In a recent article by Times Colonist, Mayor Peter Jones has indicated that staff will look into ways of enforcing the use of softballs. The Wain Road courts remain open if such a rule is enacted and pickleball players comply. However, if players fail to abide by the rule and noise complaints persist, the council may reconsider the decision to keep the courts open.
Some pickleball players have opposed softballs and prefer the standard balls used in tournaments. However, proponents of the change argue that using softer balls will not significantly impact the game’s enjoyment and will result in fewer noise complaints.

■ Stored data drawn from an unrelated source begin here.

-- ==== Sys2Proof/Laws/Reg.lean ====
section
/-! SUPPORT. Reading a register field, a core, a link, an engine or a partition after a write of one: the written one reads as written, every
other one as before. -/

namespace Sys2Proof.Machine

variable (s : State)

/-! ### Keys of register fields -/

/-- Different fields have different numbers. -/
theorem Fld.ctorIdx_inj {f g : Fld} (h : f.ctorIdx = g.ctorIdx) : f = g := by
  rw [← Fld.ofNat_ctorIdx f, ← Fld.ofNat_ctorIdx g, h]

/-- The key of a copy of a field names the field, the block instance and the copy. -/
theorem Fld.key_inj {f g : Fld} {i i' j j' : Nat} (hi : i < 256) (hj : j < 32768) (hi' : i' < 256) (hj' : j' < 32768) :
    f.key i j = g.key i' j' ↔ f = g ∧ i = i' ∧ j = j' := by
  constructor
  · intro h
    unfold Fld.key at h
    have e : f.ctorIdx = g.ctorIdx := by omega
    exact ⟨Fld.ctorIdx_inj e, by omega, by omega⟩
  · rintro ⟨rfl, rfl, rfl⟩; rfl

/-! ### Register fields -/

/-- A register field depends on the register file and the fuses alone. -/
theorem State.reg_congr {s t : State} (hr : t.regs = s.regs) (hf : t.fuses = s.fuses) (f : Fld) (i j : Nat) :
    t.reg f i j = s.reg f i j := by
  simp only [State.reg, hr, hf]

/-- A register field holds a value of its width. -/
theorem State.reg_lt (f : Fld) (i j : Nat) : s.reg f i j < 2 ^ f.spec.w := Nat.mod_lt _ (Nat.two_pow_pos _)

/-- A written field reads as the written value, cut to its width. -/
@[simp] theorem State.reg_setReg_self (f : Fld) (i j v : Nat) : (s.setReg f i j v).reg f i j = v % 2 ^ f.spec.w := by
  simp [State.reg, State.setReg]

/-- A write of one copy of a field leaves every other copy of every field alone. -/
theorem State.reg_setReg_key {f g : Fld} {i j i' j' : Nat} (h : g.key i' j' ≠ f.key i j) (v : Nat) :
    (s.setReg f i j v).reg g i' j' = s.reg g i' j' := by
  simp only [State.reg, State.setReg]
  rw [tabGet_tabSet_ne _ _ h _ _]

/-- A write of one copy of a field leaves every other copy of every field alone, copies and instances in range. -/
theorem State.reg_setReg_ne {f g : Fld} {i j i' j' : Nat} (hi : i < 256) (hj : j < 32768) (hi' : i' < 256) (hj' : j' < 32768)
    (h : ¬ (g = f ∧ i' = i ∧ j' = j)) (v : Nat) : (s.setReg f i j v).reg g i' j' = s.reg g i' j' :=
  s.reg_setReg_key (fun e => h ((Fld.key_inj hi' hj' hi hj).1 e)) v

/-- A write of a field read back through any copy of any field. -/
theorem State.reg_setReg {f g : Fld} {i j i' j' : Nat} (hi : i < 256) (hj : j < 32768) (hi' : i' < 256) (hj' : j' < 32768) (v : Nat) :
    (s.setReg f i j v).reg g i' j' = if g = f ∧ i' = i ∧ j' = j then v % 2 ^ f.spec.w else s.reg g i' j' := by
  split
  · next h => obtain ⟨rfl, rfl, rfl⟩ := h; simp
  · next h => exact s.reg_setReg_ne hi hj hi' hj' h v

@[simp] theorem State.reg_setCore (u : Nat) (c : Core) (f : Fld) (i j : Nat) : (s.setCore u c).reg f i j = s.reg f i j := rfl
@[simp] theorem State.reg_setLink (l : Nat) (k : Link) (f : Fld) (i j : Nat) : (s.setLink l k).reg f i j = s.reg f i j := rfl
@[simp] theorem State.reg_setTow (e : Nat) (x : Tow) (f : Fld) (i j : Nat) : (s.setTow e x).reg f i j = s.reg f i j := rfl
@[simp] theorem State.reg_setPart (p : Nat) (x : Part) (f : Fld) (i j : Nat) : (s.setPart p x).reg f i j = s.reg f i j := rfl
@[simp] theorem State.reg_emit (o : Out) (f : Fld) (i j : Nat) : (s.emit o).reg f i j = s.reg f i j := rfl
@[simp] theorem State.reg_send (m : Msg) (f : Fld) (i j : Nat) : (s.send m).reg f i j = s.reg f i j := rfl
@[simp] theorem State.reg_settle (f : Fld) (i j : Nat) : s.settle.reg f i j = s.reg f i j := rfl

/-! ### Cores, links, engines, partitions -/

@[simp] theorem State.core_setCore_self (u : Nat) (c : Core) : (s.setCore u c).core u = c := by simp [State.core]
theorem State.core_setCore_ne {u v : Nat} (h : v ≠ u) (c : Core) : (s.setCore u c).core v = s.core v := by
  simp only [State.core, State.setCore_cores]; exact tabGet_tabSet_ne _ _ h _ _
@[simp] theorem State.core_setReg (f : Fld) (i j v u : Nat) : (s.setReg f i j v).core u = s.core u := rfl
@[simp] theorem State.core_setLink (l : Nat) (k : Link) (u : Nat) : (s.setLink l k).core u = s.core u := rfl
@[simp] theorem State.core_setTow (e : Nat) (x : Tow) (u : Nat) : (s.setTow e x).core u = s.core u := rfl
@[simp] theorem State.core_emit (o : Out) (u : Nat) : (s.emit o).core u = s.core u := rfl
@[simp] theorem State.core_send (m : Msg) (u : Nat) : (s.send m).core u = s.core u := rfl
@[simp] theorem State.core_settle (u : Nat) : s.settle.core u = s.core u := rfl

@[simp] theorem State.link_setLink_self (l : Nat) (k : Link) : (s.setLink l k).link l = k := by simp [State.link]
theorem State.link_setLink_ne {l m : Nat} (h : m ≠ l) (k : Link) : (s.setLink l k).link m = s.link m := by
  simp only [State.link, State.setLink_links]; exact tabGet_tabSet_ne _ _ h _ _
@[simp] theorem State.link_setReg (f : Fld) (i j v l : Nat) : (s.setReg f i j v).link l = s.link l := rfl
@[simp] theorem State.link_setCore (u : Nat) (c : Core) (l : Nat) : (s.setCore u c).link l = s.link l := rfl
@[simp] theorem State.link_emit (o : Out) (l : Nat) : (s.emit o).link l = s.link l := rfl
@[simp] theorem State.link_send (m : Msg) (l : Nat) : (s.send m).link l = s.link l := rfl
@[simp] theorem State.link_settle (l : Nat) : s.settle.link l = s.link l := rfl

@[simp] theorem State.tow_setTow_self (e : Nat) (x : Tow) : (s.setTow e x).tow e = x := by simp [State.tow]
theorem State.tow_setTow_ne {e d : Nat} (h : d ≠ e) (x : Tow) : (s.setTow e x).tow d = s.tow d := by
  simp only [State.tow, State.setTow_tows]; exact tabGet_tabSet_ne _ _ h _ _
@[simp] theorem State.tow_setReg (f : Fld) (i j v e : Nat) : (s.setReg f i j v).tow e = s.tow e := rfl
@[simp] theorem State.tow_settle (e : Nat) : s.settle.tow e = s.tow e := rfl

@[simp] theorem State.part_setPart_self (p : Nat) (x : Part) : (s.setPart p x).part p = x := by simp [State.part, State.setPart]
theorem State.part_setPart_ne {p q : Nat} (h : q ≠ p) (x : Part) : (s.setPart p x).part q = s.part q := by
  simp only [State.part, State.setPart]; exact tabGet_tabSet_ne _ _ h _ _
@[simp] theorem State.part_setReg (f : Fld) (i j v p : Nat) : (s.setReg f i j v).part p = s.part p := rfl
@[simp] theorem State.part_settle (p : Nat) : s.settle.part p = s.part p := rfl

/-! ### Interrupts -/

/-- The interrupt messages of a step change the record of sent bits and what leaves the part, and nothing else. -/
theorem State.settle_eq : s.settle = { s with env := { s.env with intLast := s.settle.env.intLast }, out := s.settle.out } := rfl

/-- What leaves the part through the interrupts is messages of the physical function. -/
theorem State.settle_out : ∃ l : List Nat, s.settle.out = s.out ++ l.map (fun i => Out.msix 16 (s.reg .kprIntVec 0 i)) :=
  ⟨_, rfl⟩

end Sys2Proof.Machine
end

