/-- Worked case 02-1. -/
theorem test_case_02_1 :
    ({ st [(.klkChipNum, 0, 0, 42), (.weirStride, 0, 0, 1), (.weirOffset, 0, 0, 64)] with
        pow := { State.reset.pow with slotCount := 256, slotBase := 17 } } : State).slot = 123 := by
  decide +kernel

/-- Worked case 03-2: the block code, the huge element and one of the others. -/
theorem test_case_03_2 :
    let l := dec32 0x447A0000 :: List.replicate 31 (dec32 0x3E99999A)
    blockCode 6 l = 0x87 ∧ (scaledEnc 6 true 0x87 (dec32 0x447A0000)).1 = 6 ∧ (scaledEnc 6 true 0x87 (dec32 0x3E99999A)).1 = 0
    ∧ (scaledEnc 6 true 0x87 (dec32 0x3E99999A)).2.1 = Nf.unf := by
  decide +kernel

/-- Worked case 03-3. -/
theorem test_case_03_3 :
    let x := fpVal (fpFmt 1) 0x4049
    blockCode 3 [x] = 0x78 ∧ (pieceEnc true 0x78 1 false x).1 = 0x7D ∧ (pieceEnc true 0x78 2 false x).1 = 0xF6 ∧ pieceCode 0x78 2 false = 0x74 := by
  decide +kernel

/-- Worked case 04-1: the three layouts decode to one stream. -/
theorem test_case_04_1 :
    streamOf (spdWith [(0x1000, vals41), (0x2000, [9, 0, 0, 0, 0, 0, 0, 0, 0xA1, 0, 0, 0, 0x42, 0, 0, 0]), (0x3000, ptrs41)]) (tile41 1) = some stream41
    ∧ streamOf (spdWith [(0x1000, vals41), (0x2000, [0, 0, 3, 0, 0, 0, 5, 0, 7, 0, 1, 0, 6, 0]), (0x3000, ptrs41)]) (tile41 2) = some stream41
    ∧ streamOf (spdWith [(0x1000, [0x38, 0x40, 0, 0, 0, 0, 0, 0, 0x30, 0, 0xB8, 0x44, 0, 0x40, 0, 0x38]),
        (0x2000, [0x4C, 0, 0, 0, 0x44, 0, 0, 0, 0xD4, 0, 0, 0, 0x84, 0, 0, 0])]) (tile41 3) = some stream41 := by
  decide +kernel

/-- Worked case 08-1: the fields of TC0 and of the MMA word. -/
theorem test_case_08_1 :
    let t := 0x100024CC
    let w := 0x1000000001000051 + 0x3E1000 * 2 ^ 64
    tShape t = 0 ∧ tFmt t = 3 ∧ tOfmt t = 3 ∧ tSat t = true ∧ tRnd t = false ∧ tGsel t = 1 ∧ tErrstop t = true ∧ tPeop t = 0 ∧ tTreeop t = 0
    ∧ fOpc w = 0x51 ∧ mmaRows w = 256 ∧ mmaMask w = 15 ∧ w.testBit 85 = true := by
  decide +kernel

/-- Worked case 10-1. -/
theorem test_case_10_1 : ctlOf 0x601800 = 0 ∧ locOf 0x601800 = 0xC0000 ∧ ctlOf 0x400000D123 = 9 ∧ locOf 0x400000D123 = 0x1123 := by decide +kernel

/-- Worked case 10-2: the ledger in both orders. -/
theorem test_case_10_2 :
    ∀ l ∈ [[0x4B800000, 0x3F800000, 0xCB800000], [0x4B800000, 0xCB800000, 0x3F800000]],
      let c := l.foldl (fun c x => ledgerAddCell c 0 x) 0
      (unpackCell c).value = 2 ^ 149 ∧ ((unpackCell c).settle false).1 = 0x3F800000 := by
  decide +kernel

/-- Worked case 19-1. -/
theorem test_case_19_1 :
    (locate .pf 0x08000020).map (fun l => (l.blk, l.inst, l.off)) = some (.core, 42, 0x20)
    ∧ (locate .pf 0x07FD0538).map (fun l => (l.blk, l.inst, l.off)) = some (.acc, 42, 0xD0538)
    ∧ (locate .pf 0x00210008).map (fun l => (l.blk, l.inst, l.off)) = some (.mc, 16, 8) := by
  decide +kernel

/-- A Square FP8 tile of 32 lanes whose elements are all zero, and an MMA with GSEL 1. -/
def tile42 : Tile :=
  { fmt := 3, shape := 0, dense := true, linek := true, bscale := false, k0 := 0, knext := 32, lanes := (List.range 32).map some, els := [], sup := [], poison := [], scale := [] }
def mma42 : Disp := ⟨0, .mma, 0, 0, 0, 0, 0, 0, 0x2000, 0, 0, [], none⟩
def rows42 : List (List DElt) := [[2, 5], [9, 30], [17, 18, 20], [1, 26]].map (fun l => l.map (fun p => (⟨p, 0x38, 127, false⟩ : DElt)))

/-- Worked case 04-2: the matched lanes, segments and filled lanes of its four rows. -/
theorem test_case_04_2 : rows42.map (fun l => seamCounts mma42 tile42 l) = [(2, 1, 6), (2, 2, 14), (3, 1, 5), (2, 2, 14)] := by
  decide +kernel

/-- Worked case 05-2: the elements that come from the feature map, and the rows they lie in. -/
theorem test_case_05_2 :
    let p : ConvP := { fm := 0, c := 8, ih := 16, iw := 16, oh := 16, ow := 16, kh := 3, kw := 3, sy := 1, sx := 1, dy := 1, dx := 1, pt := 1, pl := 1 }
    ((List.range 32).flatMap (fun k => (List.range 32).filterMap (fun n => p.elt k n))).length = 608 ∧ convRows p 3 0 32 0 32 = [(0, 0)] := by
  decide +kernel

/-- Worked case 10-2: FP32 ADD in the two orders. -/
theorem test_case_10_2_fp :
    let add (m x : Nat) : Nat := (atomElt (1 + 2 * 16) m x).1
    add (add (add 0 0x4B800000) 0x3F800000) 0xCB800000 = 0 ∧ add (add (add 0 0x4B800000) 0xCB800000) 0x3F800000 = 0x3F800000 := by
  decide +kernel

/-- Worked case 11-1, step 6: of CORE, HOST, LINKRX and MOVER the controller serves LINKRX, then MOVER, then HOST. -/
theorem test_case_11_1 :
    let s := st [(.classPrio, 0, 0, 6), (.classPrio, 0, 1, 6), (.classPrio, 0, 5, 1), (.classPrio, 0, 4, 4)]
    let core : CtlReq := ⟨{ op := .read, addr := 0, cls := 4, demoted := true }, 9000, 0⟩
    let host : CtlReq := ⟨{ op := .read, addr := 64, cls := 0, urg := 1 }, 9500, 1⟩
    let link : CtlReq := ⟨{ op := .read, addr := 128, cls := 1, urg := 3 }, 9900, 2⟩
    let mover : CtlReq := ⟨{ op := .read, addr := 192, cls := 5 }, 5800, 3⟩
    s.pickReq 10000 [] [core, host, link, mover] = some link ∧ s.pickReq 10000 [] [core, host, mover] = some mover
      ∧ s.pickReq 10000 [] [core, host] = some host := by
  decide +kernel

/-- Worked case 15-1. -/
theorem test_case_15_1 :
    let s := put [(.partXlateEn, 0, 3, 1), (.partXlateBase, 0, 3, 0x3FC0100000 / 8192), (.winV, 0, 24, 1), (.winBase, 0, 24, 0x0800000000 / 2 ^ 21), (.winPages, 0, 24, 2047),
      (.winV, 0, 25, 1), (.winBase, 0, 25, 0x8010000000 / 2 ^ 21), (.winPages, 0, 25, 32767)] State.reset
    let s := inMem 0x3FC0100008 (toBytes 8 0x0840000003) (inMem 0x3FC0100800 (toBytes 8 0x3FC0102001) (inMem 0x3FC0102018 (toBytes 8 0x8010600001) s))
    s.xlate 3 0x40123456 true = some 0x0840123456 ∧ s.xlate 3 0x4000600000 true = some 0x8010600000 ∧ ctlOf 0x8010600000 = 16 := by
  decide +kernel

/-- Worked case 16-1, step 3: the floor of the first epoch is 999.9 W, in quarter mW. -/
theorem test_case_16_1 :
    let s := put [(.weirUpWMs, 0, 0, 100), (.weirDownWMs, 0, 0, 50), (.rsvPeakW, 0, 0, 1100), (.rsvSustainW, 0, 0, 850), (.rsvVddMv, 0, 0, 800)] State.reset
    let s := { s with capt := ([(Fld.weirUpWMs.key 0 0, 50), (Fld.weirDownWMs.key 0 0, 200), (Fld.rsvPeakW.key 0 0, 900)] : List (Nat × Nat)).foldl (fun (t : List (Nat × Nat)) (x : Nat × Nat) => tabSet 0 x.1 x.2 t) [] }
    let s := { s with pow := { s.pow with p4 := 4000000, statMw := 180000 } }
    s.closeWindow.pow.floor4 = 3999600 := by
  decide +kernel

/-- Worked case 14-1: the checks of edges 0 → 1 and 0 → 2. -/
theorem test_case_14_1 :
    let w (n : Nat) : Bytes := toBytes 4 n
    let node (x v : Nat) : Bytes := w x ++ w v ++ List.replicate 24 0
    let edge (t cost param : Nat) : Bytes := w t ++ w 0 ++ w cost ++ w param
    let i (op rd ra rb im : Nat) : Nat := op * 2 ^ 26 + rd * 2 ^ 22 + ra * 2 ^ 18 + rb * 2 ^ 14 + im
    let prog := [i 2 0 0 0 1, i 1 1 0 0 1, i 0xB 2 0 0 0, i 0xB 3 1 0 0, i 9 2 2 3 0, i 0xC 2 2 0 0, i 4 4 0 0 1, i 5 5 0 0 0, i 0xA 4 4 5 0, i 8 4 4 4 0, i 0x14 0 2 4 0,
      i 5 6 0 0 1, i 0x14 0 0 6 0, i 3 7 0 0 0, i 2 8 0 0 0, i 9 7 7 8 0, i 0xC 7 7 0 0, i 5 9 0 0 2, i 0xA 7 7 9 0, i 0x18 0 7 0 0, i 0x19 0 0 0 0]
    let s := host0 []
    let s := inMem 0x11000 (edge 1 0x20000 0x20000 ++ edge 2 0x20000 0x20000) s
    let s := inMem 0x12000 (node 0 0 ++ node 0x20000 0x20000 ++ node 0x20000 0x38000 ++ node 0x50000 0x30000 ++ node 0x80000 0) s
    let s := inMem 0x15000 (w 0 ++ w 0x20000 ++ w 0x30000 ++ w 0x5555) s
    let s := prog.zipIdx.foldl (fun s x => s.setTowWord 3 x.2 x.1) s
    let d := putSlice (jobDesc 0 4 1000 0 0x14000) 20 [5]
    let c (e : Nat) : Option ChkEnd := (checkEdge 3 0 d ⟨s, 0, []⟩ 0 e).2.2
    c 0 = some (.accept 0x20000 0x1FFFE) ∧ c 1 = some .reject := by
  decide +kernel

end Sys2Proof.Tests
end

section
/-! SUPPORT. The ALU instructions (R357, Table 08-1): each operation of the model on numbers is the table's operation on 64-bit words, and an
instruction that only writes a scalar register completes as `WritesRd` says. -/

namespace Sys2Proof.Proofs

open Sys2Proof.Machine Sys2Proof.Claims

/-! ### The operations on numbers are the table's operations on words -/

/-- The operation `f` on numbers gives, in its low 64 bits, what `res` gives on 64-bit words. -/
def Computes (f : Nat → Nat → Nat) (res : BitVec 64 → BitVec 64 → BitVec 64) : Prop :=
  ∀ a b : BitVec 64, f a.toNat b.toNat % 2 ^ 64 = (res a b).toNat

/-- The same of numbers below 2^64, taken as words. -/
theorem Computes.ofNat {f : Nat → Nat → Nat} {res : BitVec 64 → BitVec 64 → BitVec 64} (h : Computes f res) {a b : Nat}
    (ha : a < 2 ^ 64) (hb : b < 2 ^ 64) : f a b % 2 ^ 64 = (res (BitVec.ofNat 64 a) (BitVec.ofNat 64 b)).toNat := by
  rw [← h, BitVec.toNat_ofNat, BitVec.toNat_ofNat, Nat.mod_eq_of_lt ha, Nat.mod_eq_of_lt hb]

/-- A word read as signed by the model is the word's signed value. -/
theorem sgn_toNat (a : BitVec 64) : sgn a.toNat = a.toInt := by
  have ha := a.isLt
  rw [BitVec.toInt_eq_toNat_cond, sgn, sext]
  split <;> split <;> omega

theorem sgn_le_iff (a b : BitVec 64) : sgn a.toNat ≤ sgn b.toNat ↔ a.sle b = true := by
  rw [sgn_toNat, sgn_toNat, BitVec.sle_iff_toInt_le]

theorem sgn_lt_iff (a b : BitVec 64) : sgn a.toNat < sgn b.toNat ↔ a.slt b = true := by
  rw [sgn_toNat, sgn_toNat, BitVec.slt_iff_toInt_lt]

/-- A choice between two words, made on their numbers. -/
theorem ite_toNat_mod {p q : Prop} [Decidable p] [Decidable q] (h : p ↔ q) (a b : BitVec 64) :
    (if p then a.toNat else b.toNat) % 2 ^ 64 = (if q then a else b).toNat := by
  simp only [h]
  split
  · exact Nat.mod_eq_of_lt a.isLt
  · exact Nat.mod_eq_of_lt b.isLt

Others, such as Brad Watson, president of the Saanich Peninsula Pickleball Association, argue that using softer balls is not a viable solution and will lead to declining usage of the courts. Instead, he advocates for installing acoustic fencing to reduce noise pollution.
Simon Vickers, tennis and pickleball supervisor for Recreation Oak Bay, has suggested that mandating the use of quieter paddles may be a solution that keeps the game of Pickleball the same. This approach has been successfully implemented in other communities.
Regardless of the decision reached by the council, it is clear that there is a requirement for compromise and cooperation between pickleball players and their neighbors to find a solution that allows everyone to enjoy the community spaces they value.